The New York SAFE act claims its first victim…kinda.
A 33-year-old man from western New York state is the first person to be charged under the state’s strict new gun law that was passed in the wake of the Newtown, Conn., school shootings….According to court documents, the sale included an AR-15, nearly 300 rounds of ammo and six magazines and an AR-10 semi-automatic rifle along with 31 rounds of ammo and one magazine.
During the investigation, prosecutors say, the undercover officer told Wassell that he or she was a convicted felon. Under the SAFE Act, it is illegal to sell an AR-10 to a felon….Prosecutors said they have an audio recording of Wassell allegedly telling the investigator, “this whole felony banned for life thing, it’s stupid.”
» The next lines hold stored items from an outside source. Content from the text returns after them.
/-- R402, R405, R408, R409: the return within the 32-bit state: the saved word becomes the status word (the masks `A` and `F`
only where R156 lets the current state change them), the bank is the restored mode's and no register of any mode changes,
the program counter is aligned; a mode that is not legal from here stays out, with the illegal-state flag on the newer
generation, and no bank is touched.  That `A` and `F` are kept where R156 forbids changing them, against R405's "every
other field" and R411, is log entry 45's (DESIGN CHOICE), and that the checks are those of R158 alone, where D33 of
spec/92_eei_decisions.md has more, log entry 50's (DEDUCED). -/
def Obligations.ExcReturnFrom32 : Prop :=
  ∀ (a b : DWord) (s : State) (old : Mode), s.locked = false → s.has .m = false → s.aarch64 = false →
    s.exc.phase ≠ .pending → modeOf? (s.a32.cpsr.setWidth 5) = some old → old ≠ .usr → old ≠ .sys →
    (old = .hyp → a = 0) →
    let spsr : Word := s.a32.spsr.setWidth 32
    let pc : Word := if old = .hyp then (s.a64.elrEl.get .l2).setWidth 32 else a.setWidth 32
    let open_ : Word := openMask s spsr 0xFF1FFFFF
    ∃ u, exec (.excReturn a b) s = .next u ∧ u.exclAddr = 0xFFFFFFFFFFFFFFFF ∧ u.exc = { s.exc with phase := .none } ∧
      restKept s u s.sys ∧ u.a64 = s.a64 ∧ u.aarch64 = false ∧
      vget u.a32.r 15 = pc &&& (if u.a32.cpsr.getLsbD 5 then 0xFFFFFFFE else 0xFFFFFFFC) ∧
      u.a32.cpsr.getLsbD 21 = (spsr.getLsbD 21 && ssActive u) ∧ u.a32.cpsr &&& 0x00C00000 = 0 ∧
      u.a32.cpsr &&& 0x140 = ((s.a32.cpsr &&& ~~~ open_) ||| (spsr &&& open_)) &&& 0x140 ∧
      u.ports = { s.ports with
        rsp := some ⟨.ok, (vget u.a32.r 15).setWidth 64, u.a32.cpsr.setWidth 64, []⟩ } ∧
      (∀ new, modeOf? (spsr.setWidth 5) = some new → new = old ∨ refusedMode s (spsr.setWidth 5) false = false →
        u.a32.cpsr &&& 0xFF1FFEBF = spsr &&& 0xFF1FFEBF ∧ enteredBank s u old new ∧ banksKept s.a32 u.a32 old new ∧
        (new.bank ≠ old.bank → u.a32.spsr = vget s.a32.bankSpsr new.bank.toNat) ∧
        (new.bank14 ≠ old.bank14 → vget u.a32.r 14 = vget s.a32.bankR14 new.bank14.toNat)) ∧
      ((∀ new, modeOf? (spsr.setWidth 5) = some new → new ≠ old ∧ refusedMode s (spsr.setWidth 5) false = true) →
        u.a32.cpsr &&& 0x1F = s.a32.cpsr &&& 0x1F ∧ u.a32.cpsr &&& 0xFF0FFEA0 = spsr &&& 0xFF0FFEA0 ∧
        u.a32.cpsr.getLsbD 20 = (s.has .v8 || spsr.getLsbD 20) ∧
        { u.a32 with r := s.a32.r, cpsr := s.a32.cpsr } = s.a32 ∧ ∀ i, i < 15 → vget u.a32.r i = vget s.a32.r i)

/-- R411, the fifth testable property, in the 64-bit state: taking a pending exception and returning from it restores the
program counter, every general register, the level, the security state and the status word (but for `SS`). The premises
shut out the states to which R404 makes the return illegal: a saved word that R406 calls no level (`SP` = 1 at level 0,
which a `PSR_WRITE` can store, log entry 44), level 2 in Secure state, a level that does not run the 64-bit state, and
Non-secure level 1 under the `TGE` trap; writes of `HCR`, `SCR` and the raw writes of a debugger can reach such states
(log entry 23), an entry to level 2 in Secure state the second one too (log entry 41, DEDUCED). -/
def Obligations.TakeReturnRoundTrip64 : Prop :=
  ∀ (s : State) (e : Event) (t : Nat),
    s.locked = false → s.has .m = false → s.aarch64 = true → s.exc.phase = .pending → eventOf s.exc.index = some e →
    t = s.exc.targetEl.toNat → 1 ≤ t → curEl s ≤ t → elIsA64 s t = true →
    s.a64.pstate &&& 0x0FCFFC32 = 0 → ¬ (s.a64.pstate &&& 0xF = 1) →
    (curEl s ≠ 0 → elIsA64 s (curEl s) = true) → (curEl s = 2 → s.has .el2 = true ∧ secureBelowEl3 s = false) →
    (curEl s = 1 → ¬ (s.has .el2 = true ∧ s.sys.hcr.getLsbD 27 = true ∧ secureBelowEl3 s = false)) →
    ∃ u v, exec .takeException s = .next u ∧ exec (.excReturn 0 0) u = .next v ∧
      v.a64.pc = s.a64.pc ∧ v.a64.x = s.a64.x ∧ v.a64.pstate ||| 0x00200000 = s.a64.pstate ||| 0x00200000 ∧
      (s.a64.pstate.getLsbD 21 = false → v.a64.pstate = s.a64.pstate) ∧ v.aarch64 = true ∧
      { v.a32 with bankSpsr := s.a32.bankSpsr } = s.a32 ∧
      (∀ j, j ≠ spsrBank t → vget v.a32.bankSpsr j = vget s.a32.bankSpsr j) ∧ curEl v = curEl s ∧ isSecure v = isSecure s ∧
      (∀ i, i < 4 → i ≠ (if s.a64.pstate.getLsbD 0 then curEl s else 0) →
        vget v.a64.spEl i = vget s.a64.spEl i) ∧
      v.bus = s.bus ∧ v.fp = s.fp ∧ v.exc = { s.exc with phase := .none }

/-- R411, the fifth testable property, from the 32-bit state: taking a pending exception, to a 32-bit mode or to a 64-bit
level, and returning from it (`A` is the link register minus the link offset of R390, 0 from Hypervisor mode and from a
64-bit level) restores the program counter, the flat registers, the banks, the level, the security state and the status
word, but for `SS` and for the link register and the saved status word of the mode or level entered. The premises shut
out the returns that R404 and R158 refuse: to Hypervisor mode from Monitor mode or below level 2, and what
`TakeReturnRoundTrip64` shuts out. `A` and `F` come back where R156 lets a return write them: R156 and R158 are followed
where R411 says otherwise (log entry 45). That the live saved status word goes into its mode's bank on leaving the 32-bit
state is log entry 24's, and that level 2 is entered in Secure state too log entry 41's (DEDUCED). -/
def Obligations.TakeReturnRoundTrip32 : Prop :=
  ∀ (s : State) (e : Event) (t : Nat) (old : Mode),
    s.locked = false → s.has .m = false → s.aarch64 = false → s.exc.phase = .pending → eventOf s.exc.index = some e →
    t = s.exc.targetEl.toNat → 1 ≤ t → curEl s ≤ t →
    modeOf? (s.a32.cpsr.setWidth 5) = some old →
    s.a32.cpsr &&& 0x00C00000 = 0 → vget s.a32.r 15 &&& (if s.a32.cpsr.getLsbD 5 then 1 else 3) = 0 →
    let same (v : State) : Prop :=
      v.aarch64 = false ∧ (∀ i, i < 8 → vget v.a32.r i = vget s.a32.r i) ∧ vget v.a32.r 15 = vget s.a32.r 15 ∧
      curEl v = curEl s ∧ isSecure v = isSecure s ∧ v.exc = { s.exc with phase := .none } ∧
      v.exclAddr = 0xFFFFFFFFFFFFFFFF ∧ restKept s v v.sys
    (elIsA64 s t = false → (old = .hyp → t = 2) → ∀ (mode : Mode) (link : Word),
      (if t = 2 then (handlerHyp e).isSome = true ∧ mode = .hyp
       else ∃ row off mask, handler32 (s.a32.cpsr.getLsbD 5) e = some (row, off, mask, link) ∧
         mode = if monitored s e t then .mon else row) →
      ∃ u v, exec .takeException s = .next u ∧
        exec (.excReturn (if mode = .hyp then 0 else (vget u.a32.r 14 - link).setWidth 64) 0) u = .next v ∧
        same v ∧ v.a32.cpsr &&& 0xFFDFFEBF = s.a32.cpsr &&& 0xFFDFFEBF ∧ v.a32.cpsr.getLsbD 21 = false ∧
        (s.has .v8 = true ∨ s.has .el3 = false ∨ s.has .el2 = true ∨ isSecure s = true ∨ mode = .mon →
          v.a32.cpsr &&& 0x140 = s.a32.cpsr &&& 0x140) ∧
        (∀ k : Mode, archR13 v.a32 old k = archR13 s.a32 old k ∧
          (∀ i, i < 5 → archR8 v.a32 old k i = archR8 s.a32 old k i) ∧
          (k.bank14 ≠ mode.bank14 ∨ mode = .hyp → archR14 v.a32 old k = archR14 s.a32 old k) ∧
          (k.bank ≠ mode.bank → archSpsr v.a32 old k = archSpsr s.a32 old k)) ∧
        { v.a64 with elrEl := s.a64.elrEl } = s.a64 ∧ (mode ≠ .hyp → v.a64 = s.a64)) ∧
    (elIsA64 s t = true → curEl s < t → (curEl s ≠ 0 → elIsA64 s (curEl s) = false) →
      (curEl s = 2 → s.has .el2 = true ∧ secureBelowEl3 s = false) →
      (curEl s = 1 → ¬ (s.has .el2 = true ∧ s.sys.hcr.getLsbD 27 = true ∧ secureBelowEl3 s = false)) →
      ∃ u v, exec .takeException s = .next u ∧ exec (.excReturn 0 0) u = .next v ∧
        same v ∧ v.a32.cpsr ||| 0x00200000 = s.a32.cpsr ||| 0x00200000 ∧
        (s.a32.cpsr.getLsbD 21 = false → v.a32.cpsr = s.a32.cpsr) ∧
        (∀ k : Mode, archR13 v.a32 old k = archR13 s.a32 old k ∧ archR14 v.a32 old k = archR14 s.a32 old k ∧
          (∀ i, i < 5 → archR8 v.a32 old k i = archR8 s.a32 old k i) ∧
          (k.bank.toNat ≠ spsrBank t → archSpsr v.a32 old k = archSpsr s.a32 old k)) ∧
        v.a64.spEl = s.a64.spEl)

/-! ## Exceptions, microcontroller profile -/

/-- R37, R421, R423, R424, R425, R440, R471: an event is classified, its status bits are set and it is recorded; at negative
priority it is lockup, the status bits set, except the bus error that `BFHFNMIGN` ignores; the controller's choice is
recorded as given. `EXC_FR` is 0 for an event that is no abort, as R37 says where R423's line writes `B[47:32]` for each
(log entry 33). `NSC_EXEC` on a data access is a SecureFault by R471's table (log entry 47).  `r0 = r1 = 0` of
`ILLEGAL_CMD`, `NOT_TAKEN` and `LOCKED` where no rule names them is log entry 48's (DESIGN CHOICE). -/
def Obligations.MicroRecognizeClassifies : Prop :=
  ∀ (kind flags : BitVec 8) (a b c : DWord) (s : State),
    Inv s → s.locked = false → s.has .m = true → flags.toNat < 16 →
    let k := s.m.secure
    let sec := s.has .mSecurity
    (s.exc.phase ≠ .pending → ∀ n bits, microRow kind = some (n, bits) →
      let msys := { s.msys with cfsr := s.msys.cfsr.set k (s.msys.cfsr.get k ||| bits) }
      if mNegPri s = true then
        exec (.recognize kind flags a b c) s = .next (respond { s with msys := msys, locked := true } .locked 0 0)
      else
        exec (.recognize kind flags a b c) s = .next (respond { s with
          msys := msys
          exc := { s.exc with
            index := kind, mNumber := BitVec.ofNat 9 n, mSecure := sec && k, mDerived := false, syndrome := 0,
            vaddress := a, fr := 0, phase := .pending } }
          .ok (BitVec.ofNat 64 n) (if sec && k then 1 else 0))) ∧
    (s.exc.phase ≠ .pending → kind = 36 ∨ kind = 37 → recordRefused s (b.extractLsb' 32 16) = false →
      let w : BitVec 16 := b.extractLsb' 32 16
      let data := decide (kind = 37)
      let n := microAbort data (field w 0 5)
      let target := sec && (if n = 7 then true else if n = 5 then !s.msys.aircr.getLsbD 13 else k)
      if mNegPri s = true then
        if data = true ∧ field w 0 5 = 7 ∧ (s.msys.ccr.get k).getLsbD 8 = true then
          exec (.recognize kind flags a b c) s = .next (respond s .notTaken 0 0)
        else
          ∃ u, exec (.recognize kind flags a b c) s = .next u ∧ u.locked = true ∧
            u.ports = { s.ports with rsp := some ⟨.locked, 0, 0, []⟩ } ∧ abortStatus s u k data (field w 0 5) n a ∧
            { u with locked := s.locked, msys := s.msys, ports := s.ports } = s
      else
        ∃ u, exec (.recognize kind flags a b c) s = .next u ∧
          u.ports = { s.ports with rsp := some ⟨.ok, BitVec.ofNat 64 n, if target then 1 else 0, []⟩ } ∧
          u.exc = { s.exc with
            index := kind, mNumber := BitVec.ofNat 9 n, mSecure := target, mDerived := false, syndrome := 0,
            vaddress := a, fr := w, phase := .pending } ∧
          { u with exc := s.exc, msys := s.msys, ports := s.ports } = s ∧
          abortStatus s u k data (field w 0 5) n a) ∧
    (s.exc.phase ≠ .pending → kind = 36 ∨ kind = 37 → recordRefused s (b.extractLsb' 32 16) = true →
      exec (.recognize kind flags a b c) s = .next (respond s .illegalCmd 0 0)) ∧
    (s.exc.phase = .pending → kind ≠ 39 →
      exec (.recognize kind flags a b c) s = .next (respond s .illegalCmd 0 0)) ∧
    (kind = 39 →
      let n := field c 0 9
      let target := flags.getLsbD 3
      if n < 2 ∨ n = 8 ∨ n = 9 ∨ n = 10 ∨ n = 13 ∨ (target = true ∧ sec = false) then
        exec (.recognize kind flags a b c) s = .next (respond s .illegalCmd 0 0)
      else
        exec (.recognize kind flags a b c) s = .next (respond { s with exc := { s.exc with
            mNumber := BitVec.ofNat 9 n, mSecure := target, syndrome := if c.getLsbD 9 then 1 else 0,
            mDerived := if s.exc.phase = .pending then s.exc.mDerived else false, index := kind, fr := 0,
            phase := .pending } }
          .ok (BitVec.ofNat 64 n) (if target then 1 else 0)))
The AR-10 was treated as an assault weapon covered by the new gun law because it allegedly had a specific type of pistol grip.
Stings like this really reek of entrapment to me. He sold a gun to a police officer who made some cryptic statements about being a felon. He wasn’t a felon, and he’s allegedly an exempted individual so the sale actually was legal.
Also, yes the AR has a pistol grip…it has an inline stock, so it NEEDS one so the shooter can grip it. Now this case isn’t very clean, but do you feel any safer that this man is facing serious charges?
Of course also selling to a felon is a FEDERAL crime, not just a crime in New York.



So… wait. The sale of a firearm to a felon was already illegal under NY law. SAFE Act didn’t add that. It just made an already illegal act extra illegal by adding language (Section 898) that made all private sales of firearms illegal. The felon thing in this story is thus political window dressing designed to show how the law “is working” when a sale to a felon was illegal before, but (I guess) was too much work to bother trying to enforce. Golly, work is… work.
When the hardcore criminal gangs just start importing their guns along with their multi-ton shipments of drugs, then we’ll really see some &*(^$ because you can bet the Soviet-era Central American rifles they bring up won’t just be semi-autos.
So if he tried to steal a doughnut that was just sitting on the counter, but the doughnut was already paid for by a Good Samaritan who “pays it forward”, is it still considered stealing?
It sounds like they’re charging him with intent and … nothing else. As if “intent” were as bad as shooting up a bus full of preschoolers. He didn’t actually DO anything illegal.
And I’d like to know what else the cop said. Did he say he was from out-of-state? Because the guy is now required to sell the guns/magazines out-of-state, right?